By CCN: Perhaps no country has tried harder to snuff out bitcoin than China. After putting the kibosh on ICOs, the government banned crypto exchanges and now they’re targeting bitcoin mining. While they may have slowed crypto down, especially in China, this train is moving full-speed ahead. Sooner or later, they might find themselves boarding, too.
Blockchain Research Institute Executive Chairman Donald Tapscott suggested that it’s only a matter of time before the renminbi makes its way onto the blockchain, telling Bloomberg:
“In 20 years, we’re not going to be using bitcoin in China. The Chinese people will use the RMB, only the RMB will become a cryptocurrency. The Central Bank of China will turn it into a digital currency.”
Chinese Government Is Intent on Hurting Crypto
During his recent trip to the East Asian country, Tapscott learned that President Xi Jinping believes the “blockchain is one of the two most important technologies for the future of China.” Funny, he could have fooled us. As for the ban on bitcoin exchanges, Tapscott says it’s a “mistake.”

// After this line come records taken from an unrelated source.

-- ==== Sys2Proof/Certificates/Slice0/Obligations.lean ====
section
/-!
DEFINITION. The statements for the provers: what the numbered rules of spec/ say the block does. A statement whose
docstring names a log entry rests on a choice of the model there.
-/

open Sys2Proof Sys2Proof.Machine

/-! ### Decoding, encoding and stepping -/

/-- Every well-formed operation is read back from how it is presented (R110, R121, R125 to R128). The byte layout of the
operand records is the model's (log 3), and so are the values of unexamined selector bits in `encode`. -/
def Obligations.DecodeEncodeRoundTrip : Prop :=
  ∀ i : Instr, i.wellFormed = true → decode (encode i) = .ok i

/-- Whatever the decoder answers is well formed (R125, R190). -/
def Obligations.DecodeGivesWellFormed : Prop :=
  ∀ item i, decode item = .ok i → i.wellFormed = true

/-- R190, the table: the generator of a lane is a function of `cnt[30:29]` and the lane index; and a stored control word
selects exactly that generator's row, or GEN_OFF when key-on is clear (R125). -/
def Obligations.SelectorNamesTheGenerator : Prop :=
  ∀ (n : LaneIx) (cnt : Word),
    genOf n cnt =
      (if cnt.extractLsb' 29 2 = 0 then .pcm8
      else if cnt.extractLsb' 29 2 = 1 then .pcm16
      else if cnt.extractLsb' 29 2 = 2 then .adpcm
      else if n.val ≤ 7 then .none
      else if n.val ≤ 13 then .psg
      else .noise) ∧
    decode (.selCnt n cnt) = .ok
      (if cnt.getLsbD 31 = false then .genOff n
      else match genOf n cnt with
        | .pcm8 => .genPcm8 n
        | .pcm16 => .genPcm16 n
        | .adpcm => .genAdpcm n
        | .psg => .genPsg n (cnt.extractLsb' 26 3)
        | .noise => .genNoise n
        | .none => .genNone n)

/-- A few words written out from the spec's encodings (R111 to R119, R125, R126). The operand bytes of MEMW are the
model's layout (log 3). -/
def Obligations.SpecWordsDecode : Prop :=
  decode (.bus32 0x04000400 0xC240007F) = .ok (.chCnt 0 0xC240007F) ∧
  decode (.bus32 0x04000404 0xFFFFFFFF) = .ok (.chSad 0 0xFFFFFFFF) ∧
  decode (.bus16 0x04000418 0xFE00) = .ok (.chTmr 1 0xFE00) ∧
  decode (.bus16 0x0400040A 3) = .ok (.chPnt 0 3) ∧
  decode (.bus32 0x040004FC 2) = .ok (.chLen 15 2) ∧
  decode (.bus16 0x04000500 0x807F) = .ok (.soundcnt 0x807F) ∧
  decode (.bus8 0x04000509 0x80) = .ok (.sndcap1cnt 0x80) ∧
  decode (.bus32 0x04000518 0x02000003) = .ok (.sndcap1dad 0x02000003) ∧
  decode (.command 0x01 []) = .ok .step ∧
  decode (.command 0x02 [0x00, 0x10, 0x00, 0x00, 0x7F]) = .ok (.memw 0x1000 0x7F) ∧
  decode (.selCnt 15 0xE0000000) = .ok (.genNoise 15) ∧
  decode (.selCnt 8 0xEC000000) = .ok (.genPsg 8 3) ∧
  decode (.selCap 0 0x84) = .ok (.capPcm16 0 true) ∧
  decode (.selOut .right 0x8C00) = .ok (.outCh1Ch3 .right)

/-- R121: the whole bus map. Each address of it, at its width, is the write of its register; and nothing else decodes. -/
def Obligations.BusMapIsExactlyTheTable : Prop :=
  (∀ (n : LaneIx) (v : Word) (h : Half),
    decode (.bus32 (0x04000400 + BitVec.ofNat 32 (0x10 * n.val)) v) = .ok (.chCnt n v) ∧
    decode (.bus32 (0x04000404 + BitVec.ofNat 32 (0x10 * n.val)) v) = .ok (.chSad n v) ∧
    decode (.bus16 (0x04000408 + BitVec.ofNat 32 (0x10 * n.val)) h) = .ok (.chTmr n h) ∧
    decode (.bus16 (0x0400040A + BitVec.ofNat 32 (0x10 * n.val)) h) = .ok (.chPnt n h) ∧
    decode (.bus32 (0x0400040C + BitVec.ofNat 32 (0x10 * n.val)) v) = .ok (.chLen n v)) ∧
  (∀ (v : Word) (h : Half) (b : Byte),
    decode (.bus16 0x04000500 h) = .ok (.soundcnt h) ∧
    decode (.bus16 0x04000504 h) = .ok (.soundbias h) ∧
    decode (.bus8 0x04000508 b) = .ok (.sndcap0cnt b) ∧
    decode (.bus8 0x04000509 b) = .ok (.sndcap1cnt b) ∧
    decode (.bus32 0x04000510 v) = .ok (.sndcap0dad v) ∧
    decode (.bus16 0x04000514 h) = .ok (.sndcap0len h) ∧
    decode (.bus32 0x04000518 v) = .ok (.sndcap1dad v) ∧
    decode (.bus16 0x0400051C h) = .ok (.sndcap1len h)) ∧
  (∀ (a v : Word) (i : Instr), decode (.bus32 a v) = .ok i →
    (∃ n : LaneIx, ∃ o ∈ [0x0, 0x4, 0xC], a = 0x04000400 + BitVec.ofNat 32 (0x10 * n.val + o)) ∨
      a ∈ [0x04000510, 0x04000518]) ∧
  (∀ (a : Word) (h : Half) (i : Instr), decode (.bus16 a h) = .ok i →
    (∃ n : LaneIx, ∃ o ∈ [0x8, 0xA], a = 0x04000400 + BitVec.ofNat 32 (0x10 * n.val + o)) ∨
      a ∈ [0x04000500, 0x04000504, 0x04000514, 0x0400051C]) ∧
  (∀ (a : Word) (b : Byte) (i : Instr), decode (.bus8 a b) = .ok i → a ∈ [0x04000508, 0x04000509])

/-- R122, R405, R110: WR8, WR16 and WR32 perform the write of the register at that address and width; where there is none,
BadRegisterAccess is recorded and nothing else changes. -/
def Obligations.BusWritesReachTheirRegister : Prop :=
  (∀ s a v i, decode (.bus32 a v) = .ok i → ∃ t, exec (.wr32 a v) s = .next t ∧ exec i s = .next t) ∧
  (∀ s a v i, decode (.bus16 a v) = .ok i → ∃ t, exec (.wr16 a v) s = .next t ∧ exec i s = .next t) ∧
  (∀ s a v i, decode (.bus8 a v) = .ok i → ∃ t, exec (.wr8 a v) s = .next t ∧ exec i s = .next t) ∧
  (∀ s a v, s.fatal = none → (∀ i, decode (.bus32 a v) ≠ .ok i) →
    exec (.wr32 a v) s = .next { s with fatal := some (.badRegisterAccess 32 a) }) ∧
  (∀ s a v, s.fatal = none → (∀ i, decode (.bus16 a v) ≠ .ok i) →
    exec (.wr16 a v) s = .next { s with fatal := some (.badRegisterAccess 16 a) }) ∧
  (∀ s a v, s.fatal = none → (∀ i, decode (.bus8 a v) ≠ .ok i) →
    exec (.wr8 a v) s = .next { s with fatal := some (.badRegisterAccess 8 a) })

The blockchain researcher goes on to explain a “dichotomy” in China, one in which the government has shunned crypto but deems the blockchain as okay.
“The government is quite serious about hurting crypto,” he said.
Central Bank Digital Currencies
It’s a lot easier for centralized entities to embrace blockchain technology than it is for them to accept crypto. Any decentralized currency that does not require the control of a central bank threatens to disrupt their purpose. Yet even the IMF’s Christine Lagarde believes that cryptocurrencies are “shaking the system.”
IMF to crypto: “please be gentle with our house of cards” https://t.co/8bEWXlzk4v
— Spencer Bogart (@CremeDeLaCrypto) April 11, 2019
China’s Crypto Would Be Just the Beginning
Meanwhile, it’s not just China that could see its own cryptocurrency. In his book entitled “Blockchain Revolution,” Tapscott points out that a Bank of Canada official wants to see “central banks everywhere…seriously study the implications of moving entire national currency systems to digital money.”
Meanwhile, Bank of England Economist Andrew Haldane “famously proposed a CBDC [Central Bank digital currency] as a solution to the inability of central banks to set negative rates of interest on currencies in severe economic downturns.” While crypto hasn’t been around for a global economic recession yet, it’s only a matter of time.
There has never been a global recession since Bitcoin was created. Next time it happens, there is an escape hatch. https://t.co/XmwcCcuSU9
— Erik Voorhees (@ErikVoorhees) April 16, 2019
Don Weinland of the Financial Times, however, argues that “no central banks are seriously considering issuing a CBDC at this time.” Instead, he points to “pushback” from the likes of the Fed and the Bank for International Settlements.
Nonetheless, if China is in play for its own crypto, however, it’s clear the “virus is spreading.”